The Bias Report in Action
Using a clean version of the
COMPAS dataset, we demostrate the use of The Bias Report web app.
The Process
Upload data
First, we upload the data. The cleaned dataset is available on the upload page and follows the format described
here.
Select Protected Groups
Following the Propublica-Northpointe debate (discussed below) we focus on race. We select a custom reference group and use Caucasian as the reference group. Our metrics will thus reflect fairness in relation to the historically dominant group.
Select Fairness Metrics
Again following the below debate, we select False Positive Rates, False Negative Rates and False Discovery Rates.
Background
In 2016, Propublica
reported on racial inequality in COMPAS, a risk assessment tool. They showed the algorithm led to unfair disparities in False Negative and False Positive Rates. In particular, they showed black defendants who would not go on to recidivate faced disproportionately high risk scores, while white defendants who would recidivate received disproportionately low risk scores. Northpointe, the company responsible for the algorithm,
responded by arguing they callibrated the algorithm to be fair in terms of False Discovery Rate, also known as calibration. With the Bias Report, we get metrics on each type of disparity, adding clarity to the bias auditing process.
Analysis
The African-American false discovery rates are within the bounds of fairness. This result is expected because COMPAS is calibrated. (The overall FDR fairness returns false, because Asian and Native American defendants did not fall within the fairness threshholds for FDR).

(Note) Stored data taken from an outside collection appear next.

-- ==== Sys2Proof/Machine/MemoryOps.lean ====
section
/-! DEFINITION. The M syllables: register-file draws and puts, scratchpad, parking, elastic accesses, markers, waits,
atomics, barriers, prefetch and cache control (R93 to R95, R214 to R236). One meaning per instruction. -/

namespace Sys2Proof.Machine

/-! ## The main register file (R215, R216) -/

/-- DRAW, immediate index (R215). -/
def execDrawImmediate (h : Head) (q : BitVec 2) (p : BitVec 5) (r : BitVec 2) (i : BitVec 6) (s : State) : Host.Outcome State Fault Refusal :=
  onPlane h p s fun v => v.draw s q p.toNat r.toNat i.toNat

/-- DRAW, register index (R215). -/
def execDrawRegister (h : Head) (q : BitVec 2) (p : BitVec 5) (r : BitVec 2) (x : Reg) (s : State) : Host.Outcome State Fault Refusal :=
  onPlane h p s fun v => v.draw s q p.toNat r.toNat ((v.rs x).toNat % 64)

/-- PUT from the operand file, immediate index (R216). -/
def execPutOperandImmediate (h : Head) (o : BitVec 4) (p : BitVec 5) (r : BitVec 2) (i : BitVec 6) (s : State) : Host.Outcome State Fault Refusal :=
  onPlane h p s fun v => v.put s p.toNat r.toNat i.toNat (v.osrc (.o o))

/-- PUT from the operand file, register index (R216). -/
def execPutOperandRegister (h : Head) (o : BitVec 4) (p : BitVec 5) (r : BitVec 2) (x : Reg) (s : State) : Host.Outcome State Fault Refusal :=
  onPlane h p s fun v => v.put s p.toNat r.toNat ((v.rs x).toNat % 64) (v.osrc (.o o))

/-- PUT from the last-result file, immediate index (R216). -/
def execPutLastResultImmediate (h : Head) (l : BitVec 2) (p : BitVec 5) (r : BitVec 2) (i : BitVec 6) (s : State) : Host.Outcome State Fault Refusal :=
  onPlane h p s fun v => v.put s p.toNat r.toNat i.toNat (v.osrc (.l l))

/-- PUT from the last-result file, register index (R216). -/
def execPutLastResultRegister (h : Head) (l : BitVec 2) (p : BitVec 5) (r : BitVec 2) (x : Reg) (s : State) : Host.Outcome State Fault Refusal :=
  onPlane h p s fun v => v.put s p.toNat r.toNat ((v.rs x).toNat % 64) (v.osrc (.l l))

/-! ## Scratchpad (R217, R218) -/

/-- SLD (R217). -/
def execSld (h : Head) (d : VDst) (k : Reg) (f : BitVec 7) (s : State) : Host.Outcome State Fault Refusal :=
  onMX h s fun v => v.spadLoad s (v.spadAddr k f 256) 256 none fun bs =>
    .vec v.cur.cl d (BitVec.allOnes 64) (lanesFromBytes bs)

/-- SLD, tagged (R218). -/
def execSldTagged (h : Head) (d : VDst) (k : Reg) (f : BitVec 7) (tag : Byte) (s : State) : Host.Outcome State Fault Refusal :=
  onMX h s fun v => v.spadLoad s (v.spadAddr k f 256) 256 (some tag) fun bs =>
    .vec v.cur.cl d (BitVec.allOnes 64) (lanesFromBytes bs)

/-- SST (R217). -/
def execSst (h : Head) (o : OSrc) (k : Reg) (f : BitVec 7) (s : State) : Host.Outcome State Fault Refusal :=
  onMX h s fun v => v.spadStore s (v.spadAddr k f 256) (laneBytes (v.osrc o)) none

/-- SST, tagged (R218). -/
def execSstTagged (h : Head) (o : OSrc) (k : Reg) (f : BitVec 7) (tag : Byte) (s : State) : Host.Outcome State Fault Refusal :=
  onMX h s fun v => v.spadStore s (v.spadAddr k f 256) (laneBytes (v.osrc o)) (some tag)

/-- SLDS (R217). -/
def execSlds (h : Head) (r k : Reg) (f : BitVec 7) (s : State) : Host.Outcome State Fault Refusal :=
  onMX h s fun v => v.spadLoad s (v.spadAddr k f 8) 8 none fun bs =>
    .scalar v.cur.cl r (BitVec.ofNat 64 (natOfBytes bs))

/-- SLDS, tagged (R218). -/
def execSldsTagged (h : Head) (r k : Reg) (f : BitVec 7) (tag : Byte) (s : State) : Host.Outcome State Fault Refusal :=
  onMX h s fun v => v.spadLoad s (v.spadAddr k f 8) 8 (some tag) fun bs =>
    .scalar v.cur.cl r (BitVec.ofNat 64 (natOfBytes bs))

/-- SSTS (R217). -/
def execSsts (h : Head) (r k : Reg) (f : BitVec 7) (s : State) : Host.Outcome State Fault Refusal :=
  onMX h s fun v => v.spadStore s (v.spadAddr k f 8) (bytesOf 8 (v.rs r).toNat) none

/-- SSTS, tagged (R218). -/
def execSstsTagged (h : Head) (r k : Reg) (f : BitVec 7) (tag : Byte) (s : State) : Host.Outcome State Fault Refusal :=
  onMX h s fun v => v.spadStore s (v.spadAddr k f 8) (bytesOf 8 (v.rs r).toNat) (some tag)

/-! ## Loads, stores and copies (R225, R226) -/

/-- The size modifier (R225). -/
def ldKind (m : BitVec 2) : LdKind := if m == 0 then .d else if m == 1 then .w else if m == 2 then .ws else .b
/-- The bytes of an access. -/
def LdKind.size : LdKind → Nat
  | .d => 8
  | .w => 4
  | .ws => 4
  | .b => 1

/-- LD (R225). -/
def execLd (h : Head) (d a b : Reg) (m : BitVec 2) (s : State) : Host.Outcome State Fault Refusal :=
  onMX h s fun v =>
    let x := v.rs a + v.rs b
    v.onMem s x (ldKind m).size (v.elastic s true false (.ld x (ldKind m) d))

/-- ST (R225). -/
def execSt (h : Head) (d a b : Reg) (m : BitVec 2) (s : State) : Host.Outcome State Fault Refusal :=
  onMX h s fun v =>
    let x := v.rs a + v.rs b
    let n := (ldKind m).size
    v.onMem s x n (v.elastic s false true (.st x n (BitVec.ofNat 64 ((v.rs d).toNat % 2 ^ (8 * n)))))

/-- ECOPY (R226): BOUNDS for the count or a scratchpad end, then ADDRESS for an address or the count, the lower code first (R252). -/
def execEcopy (h : Head) (d a b : Reg) (m : BitVec 2) (s : State) : Host.Outcome State Fault Refusal :=
  onMX h s fun v =>
    let n := v.rs b
    let bad (x : W64) (spad : Bool) : Bool := (!spad && !canonical x) || x.toNat % 8 != 0
    if 2 ^ 20 < n.toNat then v.raise s cBounds n
    else if m == 2 && !v.st.fp.spadOk (v.rs d).toNat n.toNat then v.raise s cBounds (v.rs d)
    else if m == 1 && !v.st.fp.spadOk (v.rs a).toNat n.toNat then v.raise s cBounds (v.rs a)
    else if bad (v.rs d) (m == 2) then v.raise s cAddress (v.rs d)
    else if bad (v.rs a) (m == 1) then v.raise s cAddress (v.rs a)
    else if n.toNat % 8 != 0 then v.raise s cAddress n
    else v.elastic s false true (.ecopy m.toNat (v.rs d) (v.rs a) n.toNat)

/-! ## Markers and queue waits (R227 to R229) -/

/-- MARK (R227). -/
def execMark (h : Head) (s : State) : Host.Outcome State Fault Refusal :=
  onMX h s fun v => v.elastic s true true .mark

/-- FENCE (R228). -/
def execFence (h : Head) (x : BitVec 5) (s : State) : Host.Outcome State Fault Refusal :=
  onMX h s fun v => v.elastic s true true (.fence (x.toNat + 1))

/-- The unretired entries a wait counts: in a handler the handler's own (R229, R239). -/
def View.held (v : View) (q : ElQueue) : Nat := (q.entries.filter fun e => v.cl.depth ≤ e.handler).length

/-- Begin a wait at this beat (R68). It freezes the strand at beat b + 8 unless its condition is seen on this beat. -/
def View.wait (v : View) (s : State) (k : WaitKind) : State :=
  let c0 := (s.stack v.st.stack).cyc
  v.modCl s fun c =>
    { c with waits := c.waits ++ [{ kind := k, beat := v.cur.beat, cyc0 := c0, iss := c.issued, handler := v.cl.depth,
                                    seenAt := none }] }

/-- LQWAIT (R229). -/
def execLqwait (h : Head) (x : BitVec 5) (s : State) : Host.Outcome State Fault Refusal :=
  onMX h s fun v => if v.held v.cl.lq ≤ x.toNat then s else v.wait s (.lq x.toNat)

/-- SQWAIT (R229). -/
def execSqwait (h : Head) (x : BitVec 5) (s : State) : Host.Outcome State Fault Refusal :=
  onMX h s fun v => if v.held v.cl.sq ≤ x.toNat then s else v.wait s (.sq x.toNat)

/-! ## Atomics and barriers (R230 to R234) -/

/-- Enter an atomic: its operand, and field d as read at issue (R230). -/
def View.atomic (v : View) (s : State) (op : AtomicOp) (d a b : Reg) (m : BitVec 2) : State :=
  let x := v.rs a
  v.onMem s x (if op == .fadd then 4 else 8)
    (v.elastic s false true (.atomic op x (v.rs b) (v.rs d) (scopeLevel m.toNat x) d))

/-- AADD (R230). -/
def execAadd (h : Head) (d a b : Reg) (m : BitVec 2) (s : State) : Host.Outcome State Fault Refusal :=
  onMX h s fun v => v.atomic s .add d a b m

/-- AMINI (R230). -/
def execAminI (h : Head) (d a b : Reg) (m : BitVec 2) (s : State) : Host.Outcome State Fault Refusal :=
  onMX h s fun v => v.atomic s .minI d a b m

/-- AMINN (R230). -/
def execAminN (h : Head) (d a b : Reg) (m : BitVec 2) (s : State) : Host.Outcome State Fault Refusal :=
  onMX h s fun v => v.atomic s .minN d a b m

/-- AMAXI (R230). -/
def execAmaxI (h : Head) (d a b : Reg) (m : BitVec 2) (s : State) : Host.Outcome State Fault Refusal :=
  onMX h s fun v => v.atomic s .maxI d a b m

/-- AMAXN (R230). -/
def execAmaxN (h : Head) (d a b : Reg) (m : BitVec 2) (s : State) : Host.Outcome State Fault Refusal :=
  onMX h s fun v => v.atomic s .maxN d a b m

/-- AAND (R230). -/
def execAand (h : Head) (d a b : Reg) (m : BitVec 2) (s : State) : Host.Outcome State Fault Refusal :=
  onMX h s fun v => v.atomic s .and d a b m

/-- AOR (R230). -/
def execAor (h : Head) (d a b : Reg) (m : BitVec 2) (s : State) : Host.Outcome State Fault Refusal :=
  onMX h s fun v => v.atomic s .or d a b m

/-- AXOR (R230). -/
def execAxor (h : Head) (d a b : Reg) (m : BitVec 2) (s : State) : Host.Outcome State Fault Refusal :=
  onMX h s fun v => v.atomic s .xor d a b m

/-- AXCHG (R230). -/
def execAxchg (h : Head) (d a b : Reg) (m : BitVec 2) (s : State) : Host.Outcome State Fault Refusal :=
  onMX h s fun v => v.atomic s .xchg d a b m

/-- ACAS (R230). -/
def execAcas (h : Head) (d a b : Reg) (m : BitVec 2) (s : State) : Host.Outcome State Fault Refusal :=
  onMX h s fun v => v.atomic s .cas d a b m

/-- AFADD (R230). -/
def execAfadd (h : Head) (d a b : Reg) (m : BitVec 2) (s : State) : Host.Outcome State Fault Refusal :=
  onMX h s fun v => v.atomic s .fadd d a b m

/-- BARA (R232). -/
def execBara (h : Head) (d a : Reg) (m : BitVec 2) (s : State) : Host.Outcome State Fault Refusal :=
  onMX h s fun v =>
    let x := v.rs a
    v.onMem s x 8 (v.elastic s false true (.bara x (scopeLevel m.toNat x) d))

/-- BARW (R233). -/
def execBarw (h : Head) (a b : Reg) (m : BitVec 2) (s : State) : Host.Outcome State Fault Refusal :=
  onMX h s fun v =>
    let x := v.rs a
    v.onMem s x 8 (v.wait s (.barw x (v.rs b) (scopeLevel m.toNat x)))

/-- FLAGW (R234). -/
def execFlagw (h : Head) (d a b : Reg) (sc cc : BitVec 2) (s : State) : Host.Outcome State Fault Refusal :=
  onMX h s fun v =>
    let x := v.rs a
    v.onMem s x 8 (v.wait s (.flagw x (v.rs b) (if d == 0 then BitVec.allOnes 64 else v.rs d) cc.toNat (scopeLevel sc.toNat x)))

/-! ## Prefetch and instruction caches (R93 to R95, R235, R236) -/

/-- The reference of the issuing context. -/
def View.ref (v : View) : CRef := { strand := v.cur.sid, core := v.cur.core, cl := v.cur.cl }

/-- PREF brings the lines of a range that a TLB translates into the slice cache, as ordinary coherent copies: it changes no value any
access returns (R148, R235). -/
def execPref (h : Head) (a b : Reg) (s : State) : Host.Outcome State Fault Refusal :=
  onMX h s fun v => (linesOf (v.rs a).toNat (v.rs b).toNat).foldl (fun s n =>
    if 2 ^ 48 ≤ 64 * n then s
    else match s.tlbHit v.st.stack v.co.phys v.st.ctx (64 * n) with
      | some p => s.cacheLine v.st.stack v.co.phys (p.at (64 * n))
      | none => s) s

/-- Change the partition of a level as it stands: the cluster's own L0, or the core's L1 (R93). -/
def View.modCache (v : View) (s : State) (lvl : Nat) (f : Nat → List Line → List Line) : State :=
  s.modStrand v.cur.sid fun t =>
    if lvl == 0 then t.modCl v.cur.core v.cur.cl fun c => c.setL0 (v.cur.beat + 8) (f l0Sets c.l0)
    else t.modCore v.cur.core fun c => { c with l1 := f l1Sets c.l1 }

/-- The partition of a level as it stands. -/
def View.cache (v : View) (s : State) (lvl : Nat) : List Line := match s.strand? v.cur.sid with
  | none => []
  | some t => match t.cores[v.cur.core]? with
    | none => []
    | some co => if lvl == 0 then (co.cluster v.cur.cl).l0 else co.l1

/-- Fetch one line into a level, the slice cache being level 2 (R91, R93). DEDUCED (log 71): the tables are walked for a line that no TLB
translates, and one whose walk fails is the line that misses translation and is dropped. -/
def View.fetchInto (v : View) (s : State) (lvl n : Nat) : State :=
  if lvl == 0 then (s.fetchInL0 v.ref n).getD s
  else if lvl == 1 then ((s.fetchL1 { strand := v.cur.sid, core := v.cur.core } n).map (·.1)).getD s
  else match s.lineBus v.st v.co n with
    | .ok b => s.cacheLine v.st.stack v.co.phys b
    | .error _ => s

/-- Pin a line of a partition: the line itself, or a way that stays empty for it (R94). -/
def pinLine (n x : Nat) (sets : Nat) (ls : List Line) : List Line :=
  if (lineOf ls n).isSome then ls.map fun l => if l.tag == n then { l with pinned := true } else l
  else placeLine ls sets { tag := n, bytes := none, pinned := true, used := x }

/-- Fetch one line into level 0 or 1 and pin it, if its set has fewer than three pins (R94). DESIGN CHOICE (log 76): one whose fetch fails
in any way is pinned empty. -/
def View.pinInto (v : View) (s : State) (lvl n : Nat) : State :=
  let ls := v.cache s lvl
  let free := pinsIn ls (if lvl == 0 then l0Sets else l1Sets) n < 3
  let already := (lineOf ls n).any (·.pinned)
  let s := v.fetchInto s lvl n
  if free && !already then v.modCache s lvl (pinLine n v.cur.beat) else s

/-- IPREF, in increasing order of lines (R93). DEDUCED (log 71). -/
def execIpref (h : Head) (a b : Reg) (x : BitVec 2) (s : State) : Host.Outcome State Fault Refusal :=
  onMX h s fun v => (linesOf (v.rs a).toNat (v.rs b).toNat).foldl (fun s n => v.fetchInto s x.toNat n) s

/-- IPIN: d bit 0 tells that some line was left unpinned (R94). -/
def execIpin (h : Head) (d a b : Reg) (x : BitVec 2) (s : State) : Host.Outcome State Fault Refusal :=
  onMX h s fun v =>
    let ns := linesOf (v.rs a).toNat (v.rs b).toNat
    let s := ns.foldl (fun s n => v.pinInto s x.toNat n) s
    let missed := ns.any fun n => !(lineOf (v.cache s x.toNat) n).any (·.pinned)
    v.land s 1 2 (.scalar v.cur.cl d (BitVec.ofNat 64 (bnat missed)))

/-- IUNPIN (R94). -/
def execIunpin (h : Head) (a b : Reg) (x : BitVec 2) (s : State) : Host.Outcome State Fault Refusal :=
  onMX h s fun v => v.modCache s x.toNat fun _ ls =>
    (ls.map fun l => if (linesOf (v.rs a).toNat (v.rs b).toNat).contains l.tag then { l with pinned := false } else l).filter fun l =>
      l.pinned || l.bytes.isSome

/-- ICINV: it reaches every partition of the strand at beat b + 8 (R95); in a handler it acts at once (R239). -/
def execIcinv (h : Head) (a b : Reg) (s : State) : Host.Outcome State Fault Refusal :=
  onMX h s fun v => s.modStrand v.cur.sid fun t =>
    if v.cur.handler then t.invalidate 0 (v.rs a).toNat (v.rs b).toNat
    else { t with icinvs := t.icinvs ++ [(v.cur.beat + 8, (v.rs a).toNat, (v.rs b).toNat)] }

/-! ## Parking (R219) -/

/-- PARK (R219). -/
def execPark (h : Head) (o : OSrc) (a b : Reg) (s : State) : Host.Outcome State Fault Refusal :=
  onMX h s fun v => v.onRow s .parked (v.rs a) (v.rs b) fun bk r =>
    v.store s 4 (.accRow bk r (v.osrc o))

/-- UNPARK (R219). It reads a poisoned bank without a fault nowhere: R291 spares only the ACLD of a handler. -/
def execUnpark (h : Head) (d : VDst) (a b : Reg) (s : State) : Host.Outcome State Fault Refusal :=
  onMX h s fun v => v.onRow s .parked (v.rs a) (v.rs b) fun bk r =>
    if (v.co.bank bk).poison then v.raise s cPoison (v.rs a)
    else v.land s 6 2 (.vec v.cur.cl d (BitVec.allOnes 64) (v.co.accRow bk r))

end Sys2Proof.Machine
end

On the other hand, African-Americans are roughly twice as likely to have false positives and 40 percent less likely to false negatives. In real terms, 44.8% of African-Americans who did not recidivate were marked high or medium risk (with potential for associated penalties), compared with 23.4% of Caucasian non-reoffenders. This is unfair and is marked False below.
These findings mark an inherent trade-off between FPR Fairness, FNR Fairness and calibration, which is present in any decision system where base rates are not equal. See Chouldechova (2017). Aequitas helps bring this trade-off to the forefront with clear metrics and asks system designers to make a reasoned decision based on their use case.